ACTION ITEM:
Write out exactly the lines from the start of the entries through the one that contains "State.hostStart_of_not_loaded hall]; rfl", including both.

[Stored items]
····················
/-- START looks at the loaded flags first (R207, R208). -/
theorem State.hostStart_of_not_loaded {s : State} (hall : s.allLoaded = false) :
    s.hostStart = s.takeFault ⟨.notLoaded, .atStart⟩ := by simp [State.hostStart, hall]

/-- With every flag set START looks at the length (R206, R208). -/
theorem State.hostStart_of_malformed {s : State} (hall : s.allLoaded = true) (hlen : lengthWellFormed s.len = false) :
    s.hostStart = s.takeFault ⟨.malformedProgram, .atStart⟩ := by simp [State.hostStart, hall, hlen]

/-- The step that gets to executing an out of a legal operand with OUT full takes OUTPUT_OVERFLOW (R171, R205). -/
theorem step_of_out_full {s : State} {w : Word3} (hrun : s.runState = .running) (hbudget : s.budgetSpent = false)
    (hfetch : s.fetch = .ok (5, w)) (hw : w ≠ 7) (hfull : s.outFull = true) :
    step s = .next (s.takeFault (s.raised .outputOverflow (decodePair 5 w))) := by
  have hlegal : (decodePair 5 w).legal = true :=
    Bool.eq_true_of_not_eq_false fun hl => hw ((legal_decodePair_eq_false_iff 5 w).mp hl).1
  have hfault : s.faultOf (decodePair 5 w) = some .outputOverflow :=
    (s.faultOf_eq_some_iff _ _).mpr (.inr ⟨hlegal, opcode_decodePair 5 w, hfull, rfl⟩)
  rw [step_of_fetch hrun hbudget hfetch, exec_of_faultOf_some hfault]

/-- Settles O20: each test, with what comes before it in R208's order not holding, decides the step or the START. -/
theorem priorityOfConditions : Obligations.PriorityOfConditions := by
  refine ⟨fun s hrun hend => step_of_atEnd hrun hend,
    fun s hrun hpair hbudget => ⟨_, step_of_budgetSpent hrun hpair hbudget, rfl⟩,
    fun s hrun _ hbudget _ hfetch => ⟨_, step_of_illegal hrun hbudget hfetch (by decide), rfl⟩,
    fun s hrun _ hbudget hfull w hw hfetch => ⟨_, step_of_out_full hrun hbudget hfetch hw hfull, rfl⟩,
    fun s hrun hall => ?_, fun s hrun hall hlen => ?_⟩
  · rw [State.transact_start hrun, State.hostStart_of_not_loaded hall]; rfl
  · rw [State.transact_start hrun, State.hostStart_of_malformed hall hlen]; rfl

/-! ### The budget (R102, R204, R250) -/

/-- A step after which the run goes on found its budget unspent and counted one instruction (R38, R102). -/
theorem step_goes_on {s t : State} (h : step s = .next t) (hgoes : t.runState = .running) :
    s.budgetSpent = false ∧ t.stepCount = s.countNext := by
  obtain ⟨-, rfl | ⟨f, -, rfl⟩ | ⟨op, operand, -, hbudget, -, rfl⟩⟩ := step_outcome h
  · simp at hgoes
  · simp at hgoes
  · exact ⟨hbudget, s.commit_stepCount _⟩

/-- On a budget below 2^64 the count does not reach log 4's free value: a step after which the run goes on adds one. -/
theorem State.Inv.stepCount_of_goes_on {s t : State} {n : Nat} (hs : s.Inv) (hmax : s.cfg.maxSteps = some n)
    (hn : n < 2 ^ 64) (h : Machine.step s = .next t) (hgoes : t.runState = .running) :
    t.stepCount.toNat = s.stepCount.toNat + 1 := by
  obtain ⟨hbudget, hcount⟩ := step_goes_on h hgoes
  have hle := hs.count_le n hmax hn
  have hne : s.stepCount.toNat ≠ n := by
    rintro rfl
    simp [s.budgetSpent_iff.mpr hmax] at hbudget
  rw [hcount]
  exact (s.countNext_of_lt (by omega)).2.1

/-- Settles O29, by induction on the budget left: a step ends the run, or the run goes on with one less left. -/
theorem budgetEndsEveryRun : Obligations.BudgetEndsEveryRun := by
  intro s n hs hrun hmax hn
  induction hleft : n - s.stepCount.toNat using Nat.strong_induction_on generalizing s with
  | _ left ih =>
    obtain ⟨t, hstep⟩ := runningStepCompletes s hs hrun
    have ht : t.Inv := hs.step hstep
    have htmax : t.cfg.maxSteps = some n := by rw [(step_prog_cfg hstep).2, hmax]
    have htle : t.stepCount.toNat ≤ n := ht.count_le n htmax hn
    by_cases hgoes : t.runState = .running
    · have hcount := hs.stepCount_of_goes_on hmax hn hstep hgoes
      obtain ⟨k, u, hk, hsteps, hended, hule⟩ := ih (n - t.stepCount.toNat) (by omega) t ht hgoes htmax rfl
      exact ⟨k + 1, u, by omega, (State.steps_succ_of_step hstep k).trans hsteps, hended, hule⟩
    · exact ⟨1, t, by omega, State.steps_succ_of_step hstep 0, hgoes, htle⟩

/-! ### Leaving FAULTED (R210, R211) -/

/-- Of the transactions only RESET and START change STATE or CAUSE (R210, R211). -/
theorem State.transact_runState_cause {s : State} {x : Transaction} (hreset : x ≠ .reset) (hstart : x ≠ .start) :
    (s.transact x).1.runState = s.runState ∧ (s.transact x).1.cause = s.cause := by
  rcases s.transact_cases x with h | ⟨rfl, -⟩ | ⟨-, -, ⟨r, v, rfl, h⟩ | ⟨ws, rfl, -, h⟩ | ⟨rfl, -⟩⟩
  · rw [h]; exact ⟨rfl, rfl⟩
  · exact absurd rfl hreset
  · rw [h]; simp [State.hostWriteReg]
  · rw [h]; exact ⟨rfl, rfl⟩
  · exact absurd rfl hstart

/-- Settles O52: a step needs RUNNING, and only the two named transactions touch STATE or CAUSE. -/
theorem onlyTheHostLeavesFaulted : Obligations.OnlyTheHostLeavesFaulted := by
  refine fun s hfaulted => ⟨fun t h => ?_, fun x hreset hstart => ?_⟩
  · simp [(step_cases s t h).1] at hfaulted
  · obtain ⟨hstate, hcause⟩ := State.transact_runState_cause (s := s) hreset hstart
    exact ⟨hstate.trans hfaulted, hcause⟩

end Sys2Proof.Machine
end

section
/-! PROOFS. The host's transactions as whole states and replies, and the boot order (R240 to R249). -/

namespace Sys2Proof.Machine

/-! ### Effects and refusals (R242, R245) -/

/-- Settles O32: a transaction leaves the state, or has the effect of a RESET, a load or a START, each of which keeps
the invariant. -/
theorem transactionKeepsInvariant : Obligations.TransactionKeepsInvariant := fun _ x hs => hs.transact x

/-- Settles O46: each transaction that has an effect is accepted, and a READ or a READ_OUTPUT has none. -/
theorem refusedTransactionChangesNothing : Obligations.RefusedTransactionChangesNothing := by
  refine fun s x => ⟨fun hrefused => ?_, fun hread => ?_⟩
  · rcases s.transact_cases x with h | ⟨-, h⟩ | ⟨-, haccepted, -⟩
    · exact h
    · simp [h] at hrefused
    · simp [haccepted] at hrefused
  · rcases s.transact_cases x with h | ⟨rfl, -⟩ | ⟨-, -, ⟨r, v, rfl, -⟩ | ⟨ws, rfl, -, -⟩ | ⟨rfl, -⟩⟩
    · exact h
    all_goals simp at hread

/-! ### WRITE_REG (R243) -/

theorem State.transact_writeReg {s : State} (hrun : s.runState ≠ .running) (r : Reg) (v : Word) :
    s.transact (.writeReg r v) = (s.hostWriteReg r v, .accepted) := if_neg hrun

theorem State.transact_writeReg_of_running {s : State} (hrun : s.runState = .running) (r : Reg) (v : Word) :
    s.transact (.writeReg r v) = (s, .refused) := if_pos hrun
····················
SOLUTION FOR THIS TASK:
/-- START looks at the loaded flags first (R207, R208). -/
theorem State.hostStart_of_not_loaded {s : State} (hall : s.allLoaded = false) :
    s.hostStart = s.takeFault ⟨.notLoaded, .atStart⟩ := by simp [State.hostStart, hall]

/-- With every flag set START looks at the length (R206, R208). -/
theorem State.hostStart_of_malformed {s : State} (hall : s.allLoaded = true) (hlen : lengthWellFormed s.len = false) :
    s.hostStart = s.takeFault ⟨.malformedProgram, .atStart⟩ := by simp [State.hostStart, hall, hlen]

/-- The step that gets to executing an out of a legal operand with OUT full takes OUTPUT_OVERFLOW (R171, R205). -/
theorem step_of_out_full {s : State} {w : Word3} (hrun : s.runState = .running) (hbudget : s.budgetSpent = false)
    (hfetch : s.fetch = .ok (5, w)) (hw : w ≠ 7) (hfull : s.outFull = true) :
    step s = .next (s.takeFault (s.raised .outputOverflow (decodePair 5 w))) := by
  have hlegal : (decodePair 5 w).legal = true :=
    Bool.eq_true_of_not_eq_false fun hl => hw ((legal_decodePair_eq_false_iff 5 w).mp hl).1
  have hfault : s.faultOf (decodePair 5 w) = some .outputOverflow :=
    (s.faultOf_eq_some_iff _ _).mpr (.inr ⟨hlegal, opcode_decodePair 5 w, hfull, rfl⟩)
  rw [step_of_fetch hrun hbudget hfetch, exec_of_faultOf_some hfault]

/-- Settles O20: each test, with what comes before it in R208's order not holding, decides the step or the START. -/
theorem priorityOfConditions : Obligations.PriorityOfConditions := by
  refine ⟨fun s hrun hend => step_of_atEnd hrun hend,
    fun s hrun hpair hbudget => ⟨_, step_of_budgetSpent hrun hpair hbudget, rfl⟩,
    fun s hrun _ hbudget _ hfetch => ⟨_, step_of_illegal hrun hbudget hfetch (by decide), rfl⟩,
    fun s hrun _ hbudget hfull w hw hfetch => ⟨_, step_of_out_full hrun hbudget hfetch hw hfull, rfl⟩,
    fun s hrun hall => ?_, fun s hrun hall hlen => ?_⟩
  · rw [State.transact_start hrun, State.hostStart_of_not_loaded hall]; rfl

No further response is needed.